/-- The end of integration, and of a recovery, is in ERRACTIVE or ERRPASSIVE, with its event. -/
theorem State.canActive_leaves (y : State) (hst : y.get (CAN.STATE x) = 2) :
    bitAt (((y.evt (0x30 + x) 7).canErrors x t).get (Hdr.EVT (0x30 + x))) 7 = true
    ∧ ((y.evt (0x30 + x) 7).canErrors x t).get (CAN.TEC x) = y.get (CAN.TEC x)
    ∧ ((y.evt (0x30 + x) 7).canErrors x t).get (CAN.REC x) = y.get (CAN.REC x)
    ∧ (y.get (CAN.TEC x) < 256 → ((y.evt (0x30 + x) 7).canErrors x t).get (CAN.STATE x)
        = if 128 ≤ y.get (CAN.TEC x) ∨ 128 ≤ y.get (CAN.REC x) then 3 else 2) := by
  obtain ⟨htec, hrec, -⟩ := (y.evt (0x30 + x) 7).canErrors_counters x t
  have hev : ∀ f : Fld, Fld.apart (Hdr.EVT (0x30 + x)) f → (y.evt (0x30 + x) 7).get f = y.get f := fun f hf => State.get_evt _ _ _ hf
  have h1 := hev (CAN.TEC x) (Fld.apart_mk (by omega))
  have h2 := hev (CAN.REC x) (Fld.apart_mk (by omega))
  have h3 := hev (CAN.STATE x) (Fld.apart_mk (by omega))
  refine ⟨State.bitAt_canErrors _ _ _ (canErrorWords_evt x _) (State.bitAt_evt_same _ _ (by decide)), htec.trans h1, hrec.trans h2, fun h => ?_⟩
  rw [State.canErrors_active _ _ _ (h3.trans hst) (by omega), h1, h2]

theorem canIntegration_ends (h : s.get (CAN.STATE x) = 1) : Completes (.canIntegrationComplete t x) s (fun y =>
    bitAt (y.get (Hdr.EVT (0x30 + x))) 7 = true ∧ y.get (CAN.TEC x) = s.get (CAN.TEC x) ∧ y.get (CAN.REC x) = s.get (CAN.REC x)
      ∧ (s.get (CAN.TEC x) < 256 → y.get (CAN.STATE x) = (if 128 ≤ s.get (CAN.TEC x) ∨ 128 ≤ s.get (CAN.REC x) then 3 else 2))) := by
  refine ⟨_, congrArg Host.Outcome.next (if_pos h), ?_⟩
  have hput : ∀ f : Fld, (CAN.STATE x).apart f → ((s.reach t).put (CAN.STATE x) 2).get f = s.get f := fun f hf =>
    State.get_put_apart _ _ _ _ hf
  have hall := State.canActive_leaves (x := x) (t := t) ((s.reach t).put (CAN.STATE x) 2) (State.get_put_same _ _ _ (Fld.fits_mk (by decide)))
  rwa [hput _ (Fld.apart_mk (by omega)), hput _ (Fld.apart_mk (by omega))] at hall

theorem canRecovery_ends (hx : x < 8) (h : s.get (CAN.STATE x) = 5) : Completes (.canRecoveryComplete t x) s (fun y =>
    y.get (CAN.STATE x) = 2 ∧ y.get (CAN.TEC x) = 0 ∧ y.get (CAN.REC x) = 0 ∧ bitAt (y.get (Hdr.EVT (0x30 + x))) 7 = true
      ∧ bitAt (y.get (Hdr.EVT 0x38)) (8 + x) = true) := by
  refine ⟨_, congrArg Host.Outcome.next (if_pos h), ?_⟩
  let y := (((s.reach t).put (CAN.STATE x) 2).put (CAN.TEC x) 0).put (CAN.REC x) 0
  let e := (y.evt (0x30 + x) 7).evt 0x38 (8 + x)
  have htec : y.get (CAN.TEC x) = 0 := (State.get_put_apart _ _ _ _ (Fld.apart_mk (by omega))).trans (State.get_put_same _ _ _ (Fld.fits_mk (by decide)))
  have hrec : y.get (CAN.REC x) = 0 := State.get_put_same _ _ _ (Fld.fits_mk (by decide))
  have hst : y.get (CAN.STATE x) = 2 := by
    rw [State.get_put_apart _ _ _ _ (Fld.apart_mk (by omega)), State.get_put_apart _ _ _ _ (Fld.apart_mk (by omega)),
      State.get_put_same _ _ _ (Fld.fits_mk (by decide))]
    rfl
  have hev : ∀ f : Fld, Fld.apart (Hdr.EVT (0x30 + x)) f → Fld.apart (Hdr.EVT 0x38) f → e.get f = y.get f := fun f h1 h2 =>
    (State.get_evt _ _ _ h2).trans (State.get_evt _ _ _ h1)
  have h1 := (hev (CAN.TEC x) (Fld.apart_mk (by omega)) (Fld.apart_mk (by omega))).trans htec
  have h2 := (hev (CAN.REC x) (Fld.apart_mk (by omega)) (Fld.apart_mk (by omega))).trans hrec
  have h3 := (hev (CAN.STATE x) (Fld.apart_mk (by omega)) (Fld.apart_mk (by omega))).trans hst
  obtain ⟨c1, c2, -⟩ := e.canErrors_counters x t
  refine ⟨?_, c1.trans h1, c2.trans h2, ?_, ?_⟩
  · refine (State.canErrors_active e x t h3 (by omega)).trans ?_
    rw [h1, h2]
    rfl
  · exact State.bitAt_canErrors e _ _ (canErrorWords_evt x _) (State.bitAt_evt_keeps (State.bitAt_evt_same _ _ (by decide)))
  · exact State.bitAt_canErrors e _ _ (canErrorWords_evt x _) (State.bitAt_evt_same _ _ (by omega))

/-- An exception that integrates anew is counted and shown. -/
theorem State.canException_counts (s : State) (x : Nat) (d : State) (hd : d = ((s.count (CAN.PXECNT x)).evt (0x30 + x) 9).detect (canSrc x 3) x) :
    d.get (CAN.STATE x) = s.get (CAN.STATE x) ∧ d.get (CAN.PXECNT x) = min (s.get (CAN.PXECNT x) + 1) (2 ^ (CAN.PXECNT x).width - 1)
      ∧ bitAt (d.get (Hdr.EVT (0x30 + x))) 9 = true ∧ d.fcr.inbox = s.fcr.inbox ++ [(canSrc x 3, x)] := by
  subst hd
  refine ⟨?_, ?_, by rw [State.get_detect]; exact State.bitAt_evt_same _ _ (by decide), rfl⟩
  · rw [State.get_detect, State.get_evt _ _ _ (Fld.apart_mk (by omega)), State.count, State.get_put_apart _ _ _ _ (Fld.apart_mk (by omega))]
  · rw [State.get_detect, State.get_evt _ _ _ (Fld.apart_mk (by omega)), State.get_count_same _ _ _ (Fld.fits_mk (by decide))]

theorem canException_integrates (hl : s.canLive x = true) (h : s.get (CAN.EXCINT x) = 1) : Completes (.canProtocolException t x) s (fun y =>
    y.get (CAN.PXECNT x) = min (s.get (CAN.PXECNT x) + 1) (2 ^ (CAN.PXECNT x).width - 1) ∧ bitAt (y.get (Hdr.EVT (0x30 + x))) 9 = true
      ∧ y.get (CAN.STATE x) = (if s.get (CAN.STATE x) = 6 then 6 else 1) ∧ y.fcr.inbox = s.fcr.inbox ++ [(canSrc x 3, x)]) := by
  have hlive : ¬ ¬ (s.reach t).canLive x = true := not_not.mpr hl
  have hexc : (s.reach t).flag (CAN.EXCINT x) = true := (State.flag_one_iff _ rfl).mpr h
  obtain ⟨d, hd⟩ : ∃ d, d = (((s.reach t).count (CAN.PXECNT x)).evt (0x30 + x) 9).detect (canSrc x 3) x := ⟨_, rfl⟩
  have hrun : exec (.canProtocolException t x) s = .next (if d.get (CAN.STATE x) = 6 then d else d.put (CAN.STATE x) 1) :=
    hd ▸ congrArg Host.Outcome.next ((if_neg hlive).trans (if_pos hexc))
  obtain ⟨hst, hcnt, hevt, hbox⟩ := State.canException_counts _ x d hd
  rw [State.get_reach] at hst hcnt
  by_cases h6 : d.get (CAN.STATE x) = 6
  · rw [if_pos h6] at hrun
    refine ⟨d, hrun, hcnt, hevt, ?_, hbox⟩
    rw [if_pos (hst.symm.trans h6), h6]
  · rw [if_neg h6] at hrun
    refine ⟨_, hrun, (State.get_put_apart _ _ _ _ (Fld.apart_mk (by omega))).trans hcnt, ?_, ?_, hbox⟩
    · rwa [State.get_put_apart _ _ _ _ (Fld.apart_mk (by omega))]
    · rw [if_neg (fun h => h6 (hst.trans h)), State.get_put_same _ _ _ (Fld.fits_mk (by decide))]
      rfl

theorem canException_errs (hl : s.canLive x = true) (h : s.get (CAN.EXCINT x) = 0) : Completes (.canProtocolException t x) s (fun y =>
    y.get (CAN.LEC x) = 2 ∧ y.get (CAN.REC x) = min 255 (s.get (CAN.REC x) + 1) ∧ y.get (CAN.TEC x) = s.get (CAN.TEC x)) := by
  have hlive : ¬ ¬ (s.reach t).canLive x = true := not_not.mpr hl
  have hexc : ¬ (s.reach t).flag (CAN.EXCINT x) = true := fun hf => absurd ((State.flag_one_iff _ rfl).mp hf) (by
    rw [State.get_reach, h]
    decide)
  refine ⟨_, congrArg Host.Outcome.next ((if_neg hlive).trans (if_neg hexc)), ?_⟩
  let y := ((s.reach t).put (CAN.LEC x) 2).put (CAN.REC x) (min 255 (s.get (CAN.REC x) + 1))
  have hend : ∀ g : Fld, (CAN.STATE x).apart g → (Hdr.STOPPING (0x30 + x)).apart g → (Hdr.PENDEN (0x30 + x)).apart g → (Hdr.EN (0x30 + x)).apart g →
      ((y.canErrors x t).canFrameEnd x).get g = (y.canErrors x t).get g := fun g h1 h2 h3 h4 => by
    unfold State.canFrameEnd
    split
    · exact State.canStopped_leaves _ _ g h1 h2 h3 h4
    · rfl
  obtain ⟨htec, hrec, hlec⟩ := y.canErrors_counters x t
  refine ⟨?_, ?_, ?_⟩
  · refine (hend _ (Fld.apart_mk (by omega)) (Fld.apart_mk (by omega)) (Fld.apart_mk (by omega)) (Fld.apart_mk (by omega))).trans (hlec.trans ?_)
    exact (State.get_put_apart _ _ _ _ (Fld.apart_mk (by omega))).trans (State.get_put_same _ _ _ (Fld.fits_mk (by decide)))
  · refine (hend _ (Fld.apart_mk (by omega)) (Fld.apart_mk (by omega)) (Fld.apart_mk (by omega)) (Fld.apart_mk (by omega))).trans (hrec.trans ?_)
    exact (State.get_put_same _ _ _ (Fld.fits_mk (by decide))).trans (Nat.mod_eq_of_lt (Nat.lt_succ_of_le (Nat.min_le_left _ _)))
  · refine (hend _ (Fld.apart_mk (by omega)) (Fld.apart_mk (by omega)) (Fld.apart_mk (by omega)) (Fld.apart_mk (by omega))).trans (htec.trans ?_)
    exact (State.get_put_apart _ _ _ _ (Fld.apart_mk (by omega))).trans (State.get_put_apart _ _ _ _ (Fld.apart_mk (by omega)))

/-- The end of a controller's stop, where its page asks for no enable, and where it does. -/
theorem State.canStopped_ends (s : State) (x : Nat) :
    (s.canStopped x).due (.canStop x) = none ∧ (s.canStopped x).get (Hdr.STOPPING (0x30 + x)) = 0 ∧ (s.canStopped x).get (Hdr.PENDEN (0x30 + x)) = 0
      ∧ (s.get (Hdr.PENDEN (0x30 + x)) = 0 → s.get (Hdr.EN (0x30 + x)) = 0 → (s.canStopped x).get (CAN.STATE x) = 0)
      ∧ (s.get (Hdr.PENDEN (0x30 + x)) = 1 → s.unitHeld (0x30 + x) x = false →
          (s.canStopped x).get (CAN.STATE x) = 1 ∧ (s.canStopped x).get (Hdr.EN (0x30 + x)) = 1) := by
  obtain ⟨a, ha⟩ : ∃ a, a = ((s.put (CAN.STATE x) 0).put (Hdr.STOPPING (0x30 + x)) 0).disarm (.canStop x) := ⟨_, rfl⟩
  obtain ⟨b, hb⟩ : ∃ b, b = if a.flag (Hdr.PENDEN (0x30 + x)) then (a.put (Hdr.PENDEN (0x30 + x)) 0).put (Hdr.EN (0x30 + x)) 1 else a := ⟨_, rfl⟩
  have hrun : s.canStopped x = b.canStart x := by
    rw [hb, ha]
    rfl
  have hstate : a.get (CAN.STATE x) = 0 := by
    rw [ha, State.get_disarm, State.get_put_apart _ _ _ _ (Fld.apart_mk (by omega)), State.get_put_same _ _ _ (Fld.fits_mk (by decide))]
    rfl
  have hstop : a.get (Hdr.STOPPING (0x30 + x)) = 0 := by
    rw [ha, State.get_disarm, State.get_put_same _ _ _ (Fld.fits_mk (by decide))]
    rfl
  have hleft : ∀ g : Fld, (CAN.STATE x).apart g → (Hdr.STOPPING (0x30 + x)).apart g → a.get g = s.get g := fun g h1 h2 => by
    rw [ha, State.get_disarm, State.get_put_apart _ _ _ _ h2, State.get_put_apart _ _ _ _ h1]
  have hpend := hleft (Hdr.PENDEN (0x30 + x)) (Fld.apart_mk (by omega)) (Fld.apart_mk (by omega))
  have hen := hleft (Hdr.EN (0x30 + x)) (Fld.apart_mk (by omega)) (Fld.apart_mk (by omega))
  have hdue : a.due (.canStop x) = none := by
    rw [ha]
    exact State.due_disarm_same _ _
  have hheld : a.unitHeld (0x30 + x) x = s.unitHeld (0x30 + x) x := by
    rw [ha]
    rfl
  clear ha hleft
  have hstart : ∀ g : Fld, (CAN.STATE x).apart g → (s.canStopped x).get g = b.get g := fun g hg => by
    rw [hrun, State.canStart_leaves _ _ _ hg]
  have hduestart : (s.canStopped x).due (.canStop x) = b.due (.canStop x) := by
    rw [hrun]
    unfold State.canStart
    split <;> rfl
  by_cases hp : a.flag (Hdr.PENDEN (0x30 + x)) = true
  · rw [if_pos hp] at hb
    have hen1 : b.get (Hdr.EN (0x30 + x)) = 1 := by
      rw [hb, State.get_put_same _ _ _ (Fld.fits_mk (by decide))]
      rfl
    have hb0 : b.get (CAN.STATE x) = 0 := by
      rw [hb, State.get_put_apart _ _ _ _ (Fld.apart_mk (by omega)), State.get_put_apart _ _ _ _ (Fld.apart_mk (by omega)), hstate]
    refine ⟨?_, ?_, ?_, fun h0 _ => ?_, fun _ hu => ⟨?_, (hstart _ (Fld.apart_mk (by omega))).trans hen1⟩⟩
    · rw [hduestart, hb]
      exact hdue
    · rw [hstart _ (Fld.apart_mk (by omega)), hb, State.get_put_apart _ _ _ _ (Fld.apart_mk (by omega)), State.get_put_apart _ _ _ _ (Fld.apart_mk (by omega)), hstop]
    · rw [hstart _ (Fld.apart_mk (by omega)), hb, State.get_put_apart _ _ _ _ (Fld.apart_mk (by omega)), State.get_put_same _ _ _ (Fld.fits_mk (by decide))]
      rfl
    · exact absurd (hpend.trans h0) ((State.flag_iff _ _).mp hp)
    · have hbu : b.unitHeld (0x30 + x) x = false := by
        rw [hb]
        exact hheld.trans hu
      have hflag : b.flag (Hdr.EN (0x30 + x)) = true := (State.flag_one_iff _ rfl).mpr hen1
      rw [hrun, State.canStart, if_pos (by rw [hflag, hbu, hb0]; rfl), State.get_put_same _ _ _ (Fld.fits_mk (by decide))]
      rfl
  · rw [if_neg hp] at hb
    subst hb
    have hp0 : b.get (Hdr.PENDEN (0x30 + x)) = 0 := by
      by_contra h
      exact hp ((State.flag_iff _ _).mpr h)
    refine ⟨hduestart.trans hdue, (hstart _ (Fld.apart_mk (by omega))).trans hstop, (hstart _ (Fld.apart_mk (by omega))).trans hp0, fun _ h0 => ?_,
      fun h1 => absurd (hpend.symm.trans hp0) (by omega)⟩
    have hflag : b.flag (Hdr.EN (0x30 + x)) = false := by simpa [State.flag] using hen.trans h0
    rw [hrun, State.canStart, if_neg (by rw [hflag]; simp), hstate]

theorem canStopTimeout_stops {d : Nat} (hd : s.due (.canStop x) = some d) : Completes (.canStopTimeout x) s (fun y =>
    bitAt (y.get (Hdr.EVT (0x30 + x))) 11 = true ∧ y.due (.canStop x) = none ∧ y.get (Hdr.STOPPING (0x30 + x)) = 0 ∧ y.get (Hdr.PENDEN (0x30 + x)) = 0
      ∧ (s.get (Hdr.PENDEN (0x30 + x)) = 0 → s.get (Hdr.EN (0x30 + x)) = 0 → y.get (CAN.STATE x) = 0)
      ∧ (s.get (Hdr.PENDEN (0x30 + x)) = 1 → s.unitHeld (0x30 + x) x = false → y.get (CAN.STATE x) = 1 ∧ y.get (Hdr.EN (0x30 + x)) = 1)) := by
  refine ⟨_, rfl, ?_⟩
  rw [State.onExpiry_due hd]
  obtain ⟨e, he⟩ : ∃ e, e = ((s.disarm (.canStop x)).reach d).evt (0x30 + x) 11 := ⟨_, rfl⟩
  have hleft : ∀ g : Fld, Fld.apart (Hdr.EVT (0x30 + x)) g → e.get g = s.get g := fun g hg => by rw [he, State.get_evt _ _ _ hg]; rfl
  have hev : bitAt (e.get (Hdr.EVT (0x30 + x))) 11 = true := by
    rw [he]
    exact State.bitAt_evt_same _ _ (by decide)
  have hheld : e.unitHeld (0x30 + x) x = s.unitHeld (0x30 + x) x := by
    rw [he]
    rfl
  obtain ⟨h1, h2, h3, h4, h5⟩ := e.canStopped_ends x
  rw [hleft _ (Fld.apart_mk (by omega)), hleft _ (Fld.apart_mk (by omega))] at h4
  rw [hleft _ (Fld.apart_mk (by omega)), hheld] at h5
  rw [← he]
  refine ⟨?_, h1, h2, h3, h4, h5⟩
  rwa [State.canStopped_leaves _ _ _ (Fld.apart_mk (by omega)) (Fld.apart_mk (by omega)) (Fld.apart_mk (by omega)) (Fld.apart_mk (by omega))]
--
Exercise directions: Which lines of the listing contain the string "hall"? Copy every one of them.

Response:
  have hall := State.canActive_leaves (x := x) (t := t) ((s.reach t).put (CAN.STATE x) 2) (State.get_put_same _ _ _ (Fld.fits_mk (by decide)))
  rwa [hput _ (Fld.apart_mk (by omega)), hput _ (Fld.apart_mk (by omega))] at hall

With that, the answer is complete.